Blood flows down one side of her head, making her hair stick to her scalp, running down her arms, to the floor.
I’m dumbfounded. I know I just said I never get scared but this…this is something. This isn’t right.
This is death.
I push that thought out of my head and clear my throat.
“Hello?” I ask. “Are you lost?”
Stupid fucking thing to say.
“Are you okay?” I go on.
Also stupid. Clearly she’s not. She’s bleeding from a massive head injury.
“Are you a ghost?” I add, as if I’ll get an answer.
But in a way I do.
She starts to walk toward the doors to the house, her hair obscuring her face so I can’t see it properly. There’s something so familiar about it though, whether it’s the person themselves, or just this overall feeling of dread and déjà vu, like I’ve been through this before.
And she’s heading into the house.
I run out of the cigar lounge but somehow in the second it takes me to move, she’s disappeared, and the doors are swinging.
For a moment I think it must all be in my head, but when I look down at the floor, her bloody footprints are in the carpet and wood, clear as day. The even weirder thing is, there’s a lot of blood. I’ve been hungry lately. As long as it’s fresh, the sight and smell of blood should be doing something to me, whether I find it appetizing or not. But this blood has no smell. Like it’s real and not real all at once.
A ghost. This has to be a motherfucking ghost.
And it’s going upstairs.
I run through the doors and up to the main floor. The house is quiet except for the grandfather clock ticking away in the library.
But then I hear something else.
Something new.
A flurry of wings.
I go to the staircase and look up as it leads to the levels above, each one illuminated by flickering candles throwing shadows on the walls.

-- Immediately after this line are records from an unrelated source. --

-- ==== Sys2Proof/Syntax.lean ====
section
/-! DEFINITION. The commands and events of the part: one constructor of `Instr` for each row of
`spec/opcode_table.json`. -/

namespace Sys2Proof

/-- The three message ports (section 2.2 of *About This Manual*). -/
inductive Port where
  | portR
  | portM
  | portS
  deriving DecidableEq, Repr

/-- The kinds of the kind table (section 9.4). -/
inductive Kind where
  | nop
  | declareRef
  | refFrame
  | refConfig
  | refStatus
  | historyRead
  | micFrame
  | fetch
  | setMode
  | bind
  | unbind
  | resize
  | resetLane
  | laneStatus
  | coeffRead
  | coeffWrite
  | storeStatus
  | laneConfig
  | engineStatus
  | talkConfig
  | talkStatus
  | trackerConfig
  | trackerClear
  | setDelay
  | trackerStatus
  | meterConfig
  | meterRead
  | rearm
  | saveCheckpoint
  | dropCheckpoints
  | guardConfig
  | guardStatus
  | noticeRead
  | noticeConfig
  | noticeArm
  | deviceReset
  deriving DecidableEq, Repr

/-- The words of a command after its kind code (R141): the target byte of header word 0, header
word 1, and the payload words received. A declared length above 260 takes no payload (R147). -/
structure Message where
  target   : Byte
  declared : Word
  payload  : List Word
  deriving DecidableEq, Repr

/-- A port, and the words that the master clocks in on it within one row (R140, log 6). -/
structure ClockedIn where
  port  : Port
  words : List Word
  deriving DecidableEq, Repr

/-- A port, and how many words the master clocks out of it within one row (R140, log 6). -/
structure ClockedOut where
  port  : Port
  count : Nat
  deriving DecidableEq, Repr

/-- A step of the part. A row that names a message kind carries the port that sends it and the
command's words. A row about one port, one lane or one reference carries which. TRANSACTION_START and
TRANSACTION_TRUNCATED carry the words that the master clocks in within them, and RESPONSE_SENT how many
words the master clocks out. -/
inductive Instr where
  | powerOn
  | resetNAssert
  | resetNRelease
  | epochAdvance
  | epochResolution (r : RefId)
  | frameExpiry (l : LaneId)
  | lastAcceptedEpochAgeOut (l : LaneId)
  | retryCountdownEnd (l : LaneId)
  | holdCountdownEnd (r : RefId)
  | lastChangeAgeOut (r : RefId)
  | onsetRecordAgeOut (r : RefId)
  | lastSaveEpochAgeOut (l : LaneId)
  | transactionTruncated (c : ClockedIn)
  | responseCut (p : Port)
  | unknownKind (p : Port) (code : Byte) (m : Message)
  | nop (p : Port) (m : Message)
  | declareRef (p : Port) (m : Message)
  | refFrame (p : Port) (m : Message)
  | refConfig (p : Port) (m : Message)
  | refStatus (p : Port) (m : Message)
  | historyRead (p : Port) (m : Message)
  | micFrame (p : Port) (m : Message)
  | fetch (p : Port) (m : Message)
  | setMode (p : Port) (m : Message)
  | bind (p : Port) (m : Message)
  | unbind (p : Port) (m : Message)
  | resize (p : Port) (m : Message)
  | resetLane (p : Port) (m : Message)
  | laneStatus (p : Port) (m : Message)
  | coeffRead (p : Port) (m : Message)
  | coeffWrite (p : Port) (m : Message)
  | storeStatus (p : Port) (m : Message)
  | laneConfig (p : Port) (m : Message)
  | engineStatus (p : Port) (m : Message)
  | talkConfig (p : Port) (m : Message)
  | talkStatus (p : Port) (m : Message)
  | trackerConfig (p : Port) (m : Message)
  | trackerClear (p : Port) (m : Message)
  | setDelay (p : Port) (m : Message)
  | trackerStatus (p : Port) (m : Message)
  | meterConfig (p : Port) (m : Message)
  | meterRead (p : Port) (m : Message)
  | rearm (p : Port) (m : Message)
  | saveCheckpoint (p : Port) (m : Message)
  | dropCheckpoints (p : Port) (m : Message)
  | guardConfig (p : Port) (m : Message)
  | guardStatus (p : Port) (m : Message)
  | noticeRead (p : Port) (m : Message)
  | noticeConfig (p : Port) (m : Message)
  | noticeArm (p : Port) (m : Message)
  | deviceReset (p : Port) (m : Message)
  | passStart
  | maintenanceStart
  | passComplete
  | saveComplete
  | restoreComplete
  | clearComplete
  | shiftComplete
  | scrubStart
  | scrubComplete
  | transactionStart (c : ClockedIn)
  | responseSent (c : ClockedOut)
  | transactionEnd (p : Port)
  deriving DecidableEq, Repr

end Sys2Proof
end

But the shadows are moving. Becoming something. Flying up between the floors of the house are ravens. At least seven of them, all flapping their wings and going higher and higher until they seem to disappear into the ceiling, becoming shadows again.
The sight of them sends a literal shudder through me, stirring up something deep and dark in my gut.
And then I see a flash of blue.
The ravens disappear and the woman in the hospital walks down one of the upper hallways.
Heading toward Amethyst’s room.
Fuck no.
I take the stairs two at a time, and at my speed I’m at her floor in three seconds flat.
The door to her room is open.
I hurry on over and stop in the doorway.
Amethyst is in bed, on her back, her covers down and bunched around her feet. She’s wearing a pink pajama top, no bottoms, just black underwear, which makes her look both ridiculously sexy and yet also extremely vulnerable.
The urge to protect her is overpowering, and I have to hold myself back so I don’t run to her side, scoop her up in my arms.
Especially since she’s moving in her sleep, a whimpering sound escaping her lips.
“Amethyst?” I whisper. The light from the candles in the hall barely illuminates her, but with my eyes I can see the rest of the dark room clear as day. It’s empty, no sign of the woman in the hospital gown, no ravens either, nor bloody footprints.
Amethyst turns in bed again, her black hair wrapped around her face, giving her an unsettling appearance. “No, no,” she says, her words getting louder. “No, don’t leave, don’t leave me.”
“Amethyst?” I say again. “Are you awake?”
“Don’t leave me,” she cries out, turning over on her side again, her hands gripping the sheets for dear life.
She’s having a nightmare.
I go over to her, dropping to my knees beside her bed, reaching up with my hands to brush her hair off her face. “Shhhh,” I say softly. “You’re having a bad dream. It’s okay.”
Suddenly she gasps and her eyes fly open, staring at me in fright. All the blood in her body rises to the surface, her heart pounding hard against her chest. I can practically see it, practically smell it. Reason one hundred and five why vampires and humans shouldn’t be together. It’s hard to be intimate when you’re aware of how much you’d like to make them bleed.
“Wolf?” she asks, her voice ragged, the whites of her eyes shining.
“It’s okay,” I tell her, slowly brushing a strand of hair off her forehead. The blood under her skin leaps to the surface, as if trying to make contact with my fingers, and the feel of her is so warm and full of energy, as if our skin is trying to communicate with each other. “I’m here. It was just a nightmare.”
She blinks and slowly tries to sit up. My hand falls away, my fingertips vibrating without the feel of her.